So maybe that kind of first observation as Pastor Haugen was talking was how all these really do go together, unlimited atonement. But then another kind of layer there is the sacraments. Like, yes, Lutherans, you’ll ask them, like, when were you saved? And some might say, oh, when I was baptized. But Lutherans sometimes like to joke and really put the emphasis on 2000 years ago when Christ died and Rose. Like, that’s when I was saved. Right? That’s again trying to really just drill down on that objective justification.

But there is a sense in which also that work is brought into our lives through the sacraments. And that as we receive this, we also are receiving the assurance of that work 2000 years ago that we can’t see or touch being brought right into our lives, right into our congregations, and we are receiving it. And again, how beautiful that is, how peace inducing that is. Yes, Jesus died for you, and you can know that as you receive these gifts in faith.

[00:16:18] Andy: Yeah, that’s really good. One of the things I love doing at Shiloh is welcoming people in with the Apostolic reading, which is pure Gospel. It is this life with God, this welcome of the Father, Son and Holy Spirit, because I want them knowing they’re coming in beaten down from the world, they’re beaten up with their sin, they’re beaten up just with they. I want to welcome them in to not think they have to perform for God, as you talked about, Pastor Haugen, and not thinking that they have to, I got to show up for God and I got to do all these things to really earn my favor with him. But it’s like, no, just hear the Gospel. God is bringing you in. He’s welcoming you in to feed you and nourish you and just feed you through himself. And I love that.

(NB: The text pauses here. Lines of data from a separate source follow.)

/-- Both halves of a teardown free every BROADCAST record that p's queue or stack had. -/
theorem teardown_frees {r r₁ r₂ : Router} {queue stack : List Handle} (h₁ : Chain Router.GivesUp queue r r₁) {r₁' : Router}
    (he : r₁'.pool = r₁.pool) (h₂ : Chain (Router.GivesBack isOpen p) stack r₁' r₂) (hb : r.Broadcasts k)
    (hk : k ∈ queue ∨ k ∈ stack) : r₂.notice k = none := by
  have hnotice : r₁'.notice k = r₁.notice k := by simp only [Router.notice, he]
  by_cases hq : k ∈ queue
  · have hfree : r₁.notice k = none :=
      h₁.turns (P := Router.Broadcasts k) (Q := fun r => r.notice k = none) hq
        (fun _ _ _ ha g => broadcasts_of_eq (givesUp_other g ha)) (fun _ _ => givesUp_own) (fun _ _ _ => givesUp_free) hb
    exact h₂.lift (S := fun a b : Router => a.notice k = none → b.notice k = none) (fun _ => id) (fun _ _ _ f g h => g (f h))
      (fun _ _ _ => givesBack_free) (hnotice.trans hfree)
  · have hkept : r₁.Broadcasts k :=
      h₁.keeps (P := Router.Broadcasts k) hq (fun _ _ _ ha g => broadcasts_of_eq (givesUp_other g ha)) hb
    exact h₂.turns (P := Router.Broadcasts k) (Q := fun r => r.notice k = none) (hk.resolve_left hq)
      (fun _ _ _ ha g => givesBack_other g ha) (fun _ _ => givesBack_own) (fun _ _ _ => givesBack_free)
      (broadcasts_of_eq hnotice hkept)

/-- The two halves of a teardown, and what they leave (R131, R132). -/
theorem tearDown_halves (r : Router) (p : Port) (hp : r.PoolLaw) :
    ∃ r₁ r₂, Chain Router.GivesUp (r.queue p) { r with queues := setAt r.queues p [] } r₁ ∧
      Chain (Router.GivesBack isOpen p) (r.stack p) { r₁ with inService := setAt r₁.inService p [] } r₂ ∧
      r.tearDown isOpen p = { r₂ with settings := setAt r₂.settings p ServiceSettings.defaults } ∧ r₂.PoolLaw ∧
      Router.ListsOn isOpen { r with queues := setAt r.queues p [], inService := setAt r.inService p [] } r₂ := by
  obtain ⟨hup, hpool₁⟩ := chain_givesUp (poolLaw_iff.1 hp) p
  have hunfold : r.tearDown isOpen p =
      Router.setSetting
        ((((r.queue p).foldl Router.abandonEntry { r with queues := setAt r.queues p [] }).stack p).foldl
          (Router.abandonService isOpen p)
          (((r.queue p).foldl Router.abandonEntry { r with queues := setAt r.queues p [] }).setStack p [])) p
        ServiceSettings.defaults := rfl
  generalize (r.queue p).foldl Router.abandonEntry { r with queues := setAt r.queues p [] } = r₁ at hup hpool₁ hunfold
  have hkeeps₁ : Router.ListsOn isOpen { r with queues := setAt r.queues p [] } r₁ :=
    hup.lift (S := Router.ListsOn isOpen) listsOn_refl listsOn_trans fun _ _ _ => givesUp_listsOn
  have hserv : r₁.inService = r.inService := hkeeps₁.inService
  have hstack : r₁.stack p = r.stack p := by simp only [Router.stack, hserv]
  obtain ⟨hback, hpool₂⟩ := chain_givesBack isOpen hpool₁ p
  have hkeeps₂ := hback.lift (S := Router.ListsOn isOpen) listsOn_refl listsOn_trans fun _ _ _ => givesBack_listsOn
  rw [hstack] at hback
  refine ⟨r₁, _, hup, hback, hunfold.trans (by rw [hstack]; rfl), ?_, ?_⟩
  · rw [hstack] at hpool₂
    exact poolLaw_iff.2 hpool₂
  · rw [hstack] at hkeeps₂
    refine ⟨hkeeps₂.inService.trans (by rw [hserv]), hkeeps₂.settings.trans hkeeps₁.settings,
      hkeeps₂.poolExhausted.trans hkeeps₁.poolExhausted, hkeeps₂.back.trans hkeeps₁.back, fun q => ?_⟩
    exact ⟨(hkeeps₁.queue q).1.trans (hkeeps₂.queue q).1, fun hq => ((hkeeps₂.queue q).2 hq).trans ((hkeeps₁.queue q).2 hq)⟩

end

theorem exec_teardown_of_head {s : State} {p : Port} {e : Byte} {rest : List ToBlock}
    (h : (s.port p).toRouter = .sessionEnd e :: rest) :
    exec (.teardown p) s = .next { s.afterTaking .router p rest with
      router := (Router.reportFrom s.router true (some p) (s.router.tearDown s.isOpen p)).send p .completion } := by
  have hopen : (s.afterTaking .router p rest).isOpen = s.isOpen := by
    funext q
    simp only [State.isOpen, afterTaking_session.1]
  change execTeardown p s = _
  simp only [execTeardown, takeSessionEnd_of_head (b := .router) h, hopen]
  rfl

[00:17:02] Pr. Haugen: One of the things perhaps to emphasize also in thinking about this is that this historic objective is delivered to us. And that, Matt, I think, is what you were saying. That’s the point. It’s delivered to us through the means of grace and the sacraments. There’s a visible, objective aspect to the sacraments, which is an encouragement and a comfort and so forth. The heart of the sacraments is the Gospel. And so the deliverance of this is also then, in the preaching and proclamation of the Gospel, that faith comes by hearing and hearing by the word of Christ and so forth. And so we gleefully rejoice as a congregation thinking of congregational emphasis. As a congregation, we gleefully receive the sacraments. We gleefully receive the proclamation of the Gospel Sunday after Sunday, and the necessity of that, the importance of that. We hear the gospel in the absolution.

That’s part of the beauty of the absolution. As part of our worship services in a congregation, we gather together, we confess our sin because we come as sinners, but then we hear the Proclamation, your sins are forgiven you for Jesus sake. For Jesus sake.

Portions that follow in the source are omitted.